In this research, an aggregated method is developed by combining the results from the subgroup models trained by each subgroup data. The performance of this method is compared with the original method which has all the data trained in one single XGBoost model. The aggregated method generally has the better performance measured by AUC, F1, and sensitivity. The difference becomes obvious when the denoising level increases. The best noise level chosen is level 2, which can leave out redundant noise but still keep the useful information. When the denoising level increases from level 2, the model performance decreases obviously. When the prediction gap increases, the model performance is still robust. In terms of the variables involved, their performance is measured by their frequency to be chosen in the XGBoost model. The performance is compared under different denoising levels and prediction gaps. Results show that some variables such as heart rate and lactate arterial become more important when the denoising level increases.

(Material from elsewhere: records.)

/-- The core map of an image comes into force. -/
def takeMap (s : State) (payload : List Byte) : State :=
  s.updPkg fun p => { p with coremap := (List.range 640).map fun c => (c, imagePlace payload c) }

/-- The next die's scheduler core takes its firmware into its tightly coupled memory (R382, R407). -/
def takeFirmware (s : State) (payload : List Byte) : State :=
  (s.updDie s.pkg.firmware fun x => { x with tcm := memWriteBytes [] 0 (payload.take 262144) }).updPkg fun p =>
    { p with firmware := p.firmware + 1 }

/-- An image that passed every check is applied and measured. -/
def imageApply (s : State) (i : Config.Image) : State :=
  let h := sha512 i.payload
  let s := s.updPkg fun p => { p with booterr := 0, meas := sha512 (bytes512 p.meas ++ bytes512 h) }
  if i.kind = 1 then
    let s := takeMap s i.payload
    let s := (List.range 4).foldl (fun s d =>
      let g := Config.imageCfg i.payload d
      s.updDie d fun x => { x with susthr := g.1 % 65536, strthr := g.2.1 % 65536, spares := min 10 g.2.2.1 }) s
    s.updPkg fun p =>
      { p with stage := 4, pwrcap := max 1000 ((Config.imageCfg i.payload 0).2.2.2 % 65536), dramthr := Config.imageDram i.payload }
  else if i.kind = 2 then
    let s := takeMap s i.payload
    let s := (List.range 4).foldl (fun s d => s.updDie d fun x => { x with spares := min 10 (Config.imageSpares i.payload d) }) s
    s.updPkg fun p => { p with stage := 5, repair := h }
  else if s.pkg.firmware < 3 then takeFirmware s i.payload
  else applyBist ((takeFirmware s i.payload).updPkg fun p => { p with stage := 6 })

/-- IMAGE_LOAD: an IMGLOAD write names an image; one that cannot be read, is out of order, or fails a check leaves its code in
BOOTERR (Table 23.3). -/
def execImageLoad (addr : BitVec 64) (readable : Bool) (s : State) : Outcome State Fault Refusal :=
  let fail (e : Nat) : State := s.updPkg fun p => { p with booterr := e }
  if !readable then .next (fail 5)
  else
    let i := Config.readImage s.cmem addr.toNat
    if stageKind s.pkg.stage ≠ some i.kind then .next (fail 4)
    else if !imageOk s i then .next (fail 3)
    else .next (imageApply s i)

/-! ### Quotes (R414) -/

/-- ATTESTATION_REQUEST: a quote is asked for; a fifth request is dropped. -/
def execAttestationRequest (addr : BitVec 64) (s : State) : Outcome State Fault Refusal :=
  if bootStopped s then .next s
  else if 4 ≤ s.pkg.attreqs.length then .next (s.updPkg fun p => { p with attdrop := true })
  else .next (s.updPkg fun p => { p with attreqs := p.attreqs ++ [addr.toNat] })

/-- Bytes 64 to 319 of a quote (Table 23.8). -/
def quoteBody (s : State) (addr : Nat) : List Byte :=
  memBytes s.cmem addr 64 ++ bytes512 s.pkg.meas ++ bytes512 s.pkg.repair ++ bytesOfNat 32 s.pkg.idkey.toNat ++
    bytesOfNat 4 (pmodeWord s) ++ List.replicate 28 0

/-- QUOTE_WRITE: the oldest request is answered once nothing is BUSY. -/
def execQuoteWrite (s : State) : Outcome State Fault Refusal :=
  match s.pkg.attreqs with
  | [] => .next s
  | a :: rest =>
    if s.pkg.busy || s.pkg.rasBusy then .next s
    else
      let body := quoteBody s a
      let to_ := memNat s.cmem (a + 64) 8
      let sig := edSign identitySeed body
      let q := bytesOfNat 8 (384 * 2 ^ 32 + 1) ++ List.replicate 56 0 ++ body ++ bytes512 sig
      .next { (s.updPkg fun p => { p with attreqs := rest }) with cmem := memWriteBytes s.cmem to_ q }

/-- ATTDROP_CLEAR: writing 1 clears ATTDROP. -/
def execAttdropClear (s : State) : Outcome State Fault Refusal :=
  .next (if bootStopped s then s else s.updPkg fun p => { p with attdrop := false })

/-! ### Monitors (R412) -/

/-- A cleared monitor. -/
def clearedMonitor (m : Monitor) : Monitor := { m with min := 0xFFFF_FFFF, max := 0, cnt := 0, bins := [], due := [] }

/-- Is a sample of a die's temperature due: has a boundary of 65,536 cycles passed (Table 23.6)? DESIGN CHOICE (log 87): the
boundaries are the multiples of the period. -/
def temperatureDue (s : State) (d : Nat) (m : Monitor) : Bool := decide (m.lastAt / 65536 < (s.die d).cycle / 65536)

/-- MONITOR_SAMPLE: the oldest sample that the monitor has yet to count; of the temperature, which the sensors give, v. -/
def execMonitorSample (die mon v : Nat) (s : State) : Outcome State Fault Refusal :=
  let m := monitorOf s die mon
  if m.qty = 7 then
    if m.freeze ∨ !temperatureDue s die m then .next s
    else .next (updMonitor s die mon fun m => { countSample m (min v 0xFFFF_FFFF) with lastAt := (s.die die).cycle })
  else
    match m.due with
    | [] => .next s
    | v :: rest => .next (updMonitor s die mon fun m => { countSample m v with due := rest })

/-- MONITOR_CLEAR: a write with CLR = 1. -/
def execMonitorClear (die mon : Nat) (s : State) : Outcome State Fault Refusal :=
  .next (if bootStopped s then s else updMonitor s die mon clearedMonitor)

/-- MONITOR_CONFIGURE: a new quantity or source clears the monitor; a reserved quantity is ignored. -/
def execMonitorConfigure (die mon : Nat) (qty : BitVec 4) (src : BitVec 10) (s : State) : Outcome State Fault Refusal :=
  let m := monitorOf s die mon
  if bootStopped s ∨ 9 ≤ qty.toNat ∨ (m.qty = qty.toNat ∧ m.src = src.toNat) then .next s
  else .next (updMonitor s die mon fun m => { clearedMonitor m with qty := qty.toNat, src := src.toNat, lastAt := (s.die die).cycle })

/-! ### Peer links and the pod (R415 to R418) -/

/-- A peer link. -/
def linkOf (s : State) (l : Nat) : Link := (fget s.pkg.links l).getD Link.reset
/-- Change a link. -/
def updLink (s : State) (l : Nat) (f : Link → Link) : State := s.updPkg fun p => { p with links := fput p.links l (f (linkOf s l)) }

/-- PODMEM_WRITE: the root's members change, and the poll restarts. -/
def execPodmemWrite (dev : Nat) (v : BitVec 1024) (s : State) : Outcome State Fault Refusal :=
  .next (putDev s dev (decide ((s.dev dev).rootdev = (s.dev dev).devnum)) fun d =>
    { d with
      podmem := v, pod := { d.pod with poll := none, drained := [] }
      podIn := d.podIn.filter fun p => match p.2 with | .drained _ => false | _ => true
      podTold := d.podTold.filter fun p => match p.2 with | .poll _ => false | _ => true })

/-- PEER_LINK_ENABLE: the link trains. -/
def execPeerLinkEnable (link : Nat) (s : State) : Outcome State Fault Refusal :=
  if bootStopped s ∨ (linkOf s link).en then .next s
  else .next (updLink s link fun x => { x with en := true, state := 1, missed := 0 })

/-- PEER_LINK_TRAINED: the link is up and knows its far end. -/
def execPeerLinkTrained (link peer : Nat) (s : State) : Outcome State Fault Refusal :=
  if (linkOf s link).state = 1 then .next (updLink s link fun x => { x with state := 2, peer := peer % 1024, missed := 0, heard := true }) else .next s

/-- PEER_LINK_DISABLE: EN is cleared and the link is down. -/
def execPeerLinkDisable (link : Nat) (s : State) : Outcome State Fault Refusal :=
  .next (if bootStopped s then s else updLink s link fun x => { x with en := false, state := 0 })

/-- An interval of a link ends: it counts as missed if no heartbeat came in it. -/
def endInterval (x : Link) : Link := { x with missed := if x.heard then 0 else x.missed + 1, heard := false }

/-- HEARTBEAT_SEND: every 2^20 cycles a heartbeat goes out on each link of the die that is up, and an interval ends. -/
def execHeartbeatSend (die : Nat) (s : State) : Outcome State Fault Refusal :=
  let x := s.die die
  if x.cycle < x.beatAt + 2 ^ 20 then .next s
  else
    let up := ((List.range 4).map fun i => 4 * die + i).filter fun l => decide ((linkOf s l).state = 2)
    let s := up.foldl (fun s l => updLink { s with linkOut := s.linkOut ++ [.heartbeat l] } l endInterval) s
    .next (s.updDie die fun x => { x with beatAt := x.beatAt + 2 ^ 20 })

/-- HEARTBEAT_RECEIVE: the interval has its heartbeat, and the count of missed ones restarts. -/
def execHeartbeatReceive (link : Nat) (s : State) : Outcome State Fault Refusal :=
  if (linkOf s link).state = 2 then .next (updLink s link fun x => { x with missed := 0, heard := true }) else .next s

/-- HEARTBEAT_TIMEOUT: four intervals without a heartbeat take the link down, with an error record. -/
def execHeartbeatTimeout (link : Nat) (s : State) : Outcome State Fault Refusal :=
  let x := linkOf s link
  if x.state = 2 ∧ 4 ≤ x.missed then
    .next (logError (updLink s link fun x => { x with state := 0 }) (link / 4) { kind := 4, sub := some 3, detail := some link })
  else .next s

/-- PEER_TRAFFIC_RELAY: traffic that came for another device leaves on this device's own route, or fails here; its record has
space 0 and counts as a write (log 66). -/
def execPeerTrafficRelay (dev link dest : Nat) (data : List (BitVec 8)) (s : State) : Outcome State Fault Refusal :=
  if (linkOf s link).state ≠ 2 ∨ dest = (s.dev dev).devnum then .next s
  else
    match routeLink s dev dest with
    | some l => .next { s with linkOut := s.linkOut ++ [.relay l dest data] }
    | none =>
      let peer := (linkOf s link).peer
      .next (answer (postFault s dev (remoteRecord 0 0 peer 2)) (some peer) none true)

/-! ### Power and cooling (R420, R421) -/

/-- One device's step of the power control. -/
def powerStep (s : State) (k : Nat) : State :=
  let hot := (diesOfDev s.pkg.mode k).any fun d => decide (105 < (s.die d).temp)
  if s.pkg.pwrcap < s.pkg.pwr ∨ hot then s.updDev k fun d => { d with clkTarget := min 5 (d.clkTarget + 1), calm := 0 }
  else
    s.updDev k fun d =>
      let calm := min 10 (d.calm + 1)
      { d with calm := calm, clkTarget := if 10 ≤ calm ∧ d.clkpt < d.clkTarget then d.clkTarget - 1 else d.clkTarget }

/-- POWER_CONTROL_TICK: every 1 ms, with the power and each die's hottest sensor. DESIGN CHOICE (log 86): 1 ms is 500,000
cycles of die 0's scheduler core. -/
def execPowerControlTick (pwr : BitVec 16) (temps : List Nat) (s : State) : Outcome State Fault Refusal :=
  if (s.die 0).sched < s.pkg.ctlAt + 500000 then .next s else
  let s := s.updPkg fun p => { p with pwr := pwr.toNat, ctlAt := (s.die 0).sched }
  let s := (List.range 4).foldl (fun s d => match temps[d]? with | some t => s.updDie d fun x => { x with temp := t } | none => s) s
  .next ((List.range (4 / devDies s.pkg.mode)).foldl powerStep s)

/-- THERMAL_STOP: above 115 degrees a die's arithmetic clocks stop, with a record. -/
def execThermalStop (die temp : Nat) (s : State) : Outcome State Fault Refusal :=
  if temp ≤ 115 ∨ (s.die die).stopped then .next s
  else .next (logError (s.updDie die fun x => { x with temp := temp, stopped := true }) die { kind := 10 })

/-- THERMAL_RESTART: below 100 degrees they run again. -/
def execThermalRestart (die temp : Nat) (s : State) : Outcome State Fault Refusal :=
  if 100 ≤ temp ∨ !(s.die die).stopped then .next s
  else .next (s.updDie die fun x => { x with temp := temp, stopped := false })

end Sys2Proof.Machine
end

With respect to the future research, the subgroup can be developed based on multiple variables instead of a single variable with one dimension. In addition to the four baseline information variables, more possible variables could be included for a better decision, for example, patient history. The model XGBoost can be further developed for a better performance with more interpretable variable importance.

#### Data Availability

The source code in the method is available from the corresponding author upon request. The real data in the application can be requested from Hyland et al. [33].

#### Conflicts of Interest

The authors declare that they have no conflicts of interest.

#### Acknowledgments

Xiaokai Nie and Xin Zhao would like to gratefully acknowledge the support from National Natural Science Foundation of China (grant nos. 12201108, 62103105, and 12171085), Natural Science Foundation of Jiangsu Province (grant nos. BK20200347 and BK20210218), the Fundamental Research Funds for the Central Universities (grant nos. 2242020R40073, 2242022k30038, MCCSE2021B02, and 2242020R10053), Guangdong Basic and Applied Basic Research Foundation (grant no. 2020A1515110129), Southeast University Zhishan Youth Scholar Foundation, Nanjing Scientific and Technological Innovation Foundation for Selected Returned Overseas Chinese Scholars (grant no. 1108000241), Jiangsu Foundation for Innovative and Entrepreneurial Doctor (grant nos. 1107010306 and 1108000245).